Едва я дал согласие, Андреи с Танукои сделались необычайно деятельны. Девчонка сбегала к байдарке и приволокла насос-«лягушку». Помнится, я всю дорогу недоумевал, зачем на байдарке насос. Андрей подкинул дров и начал доставать из рюкзака один странный предмет за другим. Перво-наперво на свет явились молоток и плоскогубцы. Молоток был большой и довольно тяжёлый. Затем Андрей достал обрезок рельса от рудничной нитки, сантиметров двадцать пять в длину. Весило это, должно быть, порядочно. Зачем он тащил с собою эти железки, оставалось непонятным, пока он не вытащил ещё один предмет, при виде которого у меня отпала челюсть: то была цепь длиной около пяти метров.

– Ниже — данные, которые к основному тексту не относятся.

-- ==== Sys2Proof/Laws/KeepsXlt.lean ====
section
/-! SUPPORT. The operations of Machine/Xlt.lean keep the queue and the invariant (`State.Keeps`). -/

namespace Sys2Proof.Machine

set_option Elab.async false
set_option linter.unusedVariables false

theorem State.cacheLeaf_keeps {m : Nat} {s0 : State} (s : State) (n : ℕ) (va : ℕ) (h : s0.Keeps m s) (w : Within 0x400 m := by exact Within.of (by assumption) (by decide)) :
    s0.Keeps m (State.cacheLeaf s n va) := by
  unfold State.cacheLeaf
  split
  · with_reducible assumption
  · split
    · with_reducible apply State.setXlt_keeps (w := w.of (by decide))
      with_reducible assumption
    · with_reducible assumption

theorem State.readNote_keeps {m : Nat} {s0 : State} (s : State) (n : ℕ) (va : ℕ) (len : ℕ) (h : s0.Keeps m s) (w : Within 0x8 m := by exact Within.of (by assumption) (by decide)) :
    s0.Keeps m (State.readNote s n va len) := by
  unfold State.readNote
  split
  · with_reducible apply State.noteRead_keeps (w := w.of (by decide))
    with_reducible assumption
  · with_reducible assumption

theorem State.vwrite_keeps {m : Nat} {s0 : State} (s : State) (n : ℕ) (va : ℕ) (b : List Byte) (h : s0.Keeps m s) (w : Within 0x5018 m := by exact Within.of (by assumption) (by decide)) :
    s0.Keeps m (State.vwrite s n va b) := by
  unfold State.vwrite
  extract_lets a0 a1
  clear_value a0
  have k2 : ∀ y0 y1 y2, s0.Keeps m y0 → s0.Keeps m (a1 y0 y1 y2) := by
    unfold a1
    intro x3 x4 x5 x6
    split
    · with_reducible assumption
    · split
      · with_reducible apply State.physWrite_keeps (w := w.of (by decide))
        with_reducible assumption
      · with_reducible assumption
  clear_value a1
  with_reducible apply k2
  with_reducible apply k2
  with_reducible assumption

theorem State.noteFq_keeps {m : Nat} {s0 : State} (s : State) (h : s0.Keeps m s) (w : Within 0x8 m := by exact Within.of (by assumption) (by decide)) :
    s0.Keeps m (State.noteFq s) := by
  unfold State.noteFq
  with_reducible apply State.wrB_keeps (w := w.of (by decide))
  with_reducible assumption

theorem State.putFault_keeps {m : Nat} {s0 : State} (s : State) (r : FaultRec) (h : s0.Keeps m s) (w : Within 0x18 m := by exact Within.of (by assumption) (by decide)) :
    s0.Keeps m (State.putFault s r) := by
  unfold State.putFault
  extract_lets a0 a1 a2
  clear_value a0
  have k3 : s0.Keeps m a1 := by
    unfold a1
    with_reducible apply State.setBytes_keeps (w := w.of (by decide))
    with_reducible assumption
  clear_value a1
  have k4 : s0.Keeps m a2 := by
    unfold a2
    with_reducible apply State.wr_keeps (w := w.of (by decide))
    with_reducible assumption
  clear_value a2
  with_reducible apply State.irq_keeps (w := w.of (by decide))
  with_reducible apply State.noteFq_keeps (w := w.of (by decide))
  with_reducible assumption

theorem State.takeOver_keeps {m : Nat} {s0 : State} (s : State) (c : ℕ) (k : ℕ) (h : s0.Keeps m s) (w : Within 0x229a m := by exact Within.of (by assumption) (by decide)) :
    s0.Keeps m (State.takeOver s c k) := by
  unfold State.takeOver
  split
  · with_reducible assumption
  · extract_lets a0 a1
    clear_value a0
    have k2 : s0.Keeps m a1 := by
      unfold a1
      with_reducible apply State.setSch_keeps (w := w.of (by decide))
      with_reducible assumption
    clear_value a1
    split
    · split
      · with_reducible apply State.startTask_keeps (w := w.of (by decide))
        with_reducible assumption
      · with_reducible assumption
    · with_reducible assumption

theorem State.saveFaulted_keeps {m : Nat} {s0 : State} (s : State) (mesh : ℕ) (c : ℕ) (save : Ctx) (h : s0.Keeps m s) (w : Within 0x2f9a m := by exact Within.of (by assumption) (by decide)) :
    s0.Keeps m (State.saveFaulted s mesh c save) := by
  unfold State.saveFaulted
  split
  · extract_lets a0
    clear_value a0
    split
    · with_reducible assumption
    · extract_lets a1 a2
      clear_value a1
      have k3 : s0.Keeps m a2 := by
        unfold a2
        with_reducible apply State.saveTask_keeps (w := w.of (by decide))
        with_reducible assumption
      clear_value a2
      split
      · with_reducible apply State.takeOver_keeps (w := w.of (by decide))
        with_reducible assumption
      · with_reducible assumption
  · split
    · extract_lets a4 a5 a6
      clear_value a4
      clear_value a5
      have k7 : s0.Keeps m a6 := by
        unfold a6
        with_reducible apply State.setCtx_keeps (w := w.of (by decide))
        with_reducible assumption
      clear_value a6
      split
      · split
        · with_reducible assumption
        · extract_lets a8 a9 a10
          have k11 : s0.Keeps m a8 := by
            unfold a8
            with_reducible apply State.setTask_keeps (w := w.of (by decide))
            with_reducible assumption
          clear_value a8
          clear_value a9
          have k12 : s0.Keeps m a10 := by
            unfold a10
            with_reducible apply State.setSch_keeps (w := w.of (by decide))
            with_reducible assumption
          clear_value a10
          with_reducible apply State.noteMover_keeps (w := w.of (by decide))
          with_reducible apply State.setMover_keeps (w := w.of (by decide))
          with_reducible assumption
      · split
        · with_reducible apply State.setMover_keeps (w := w.of (by decide))
          with_reducible assumption
        · with_reducible assumption
    · with_reducible apply State.setCtx_keeps (w := w.of (by decide))
      with_reducible assumption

К обеим её концам были приварены разъёмные браслеты, а точнее, кольца: с одной стороны большое, с другой поменьше.

Чай застрял у меня в горле.

— Это ещё что?! — растерялся я. — Это зачем?

— Вместо поводка, — ответила Танука.

Она уже сняла ошейник и растирала кожу ладонью. Делала она это так серьёзно и сосредоточенно, что меня мороз пробирал. Я и раньше видел у неё на шее ссадины, потёртости, царапины и прочие следы, оставленные кожаной полоской, но не подозревал, что их так много. Шипами внутрь она, что ли, эту штуку надевала?

— Зачем?!

— Затем, чтоб была связь. Не задавай вопросов, просто делай, что говорят.

— Я понимаю, но зачем цепь?

— Из-за крови, — сказал Андрей. Я непонимающе воззрился на него.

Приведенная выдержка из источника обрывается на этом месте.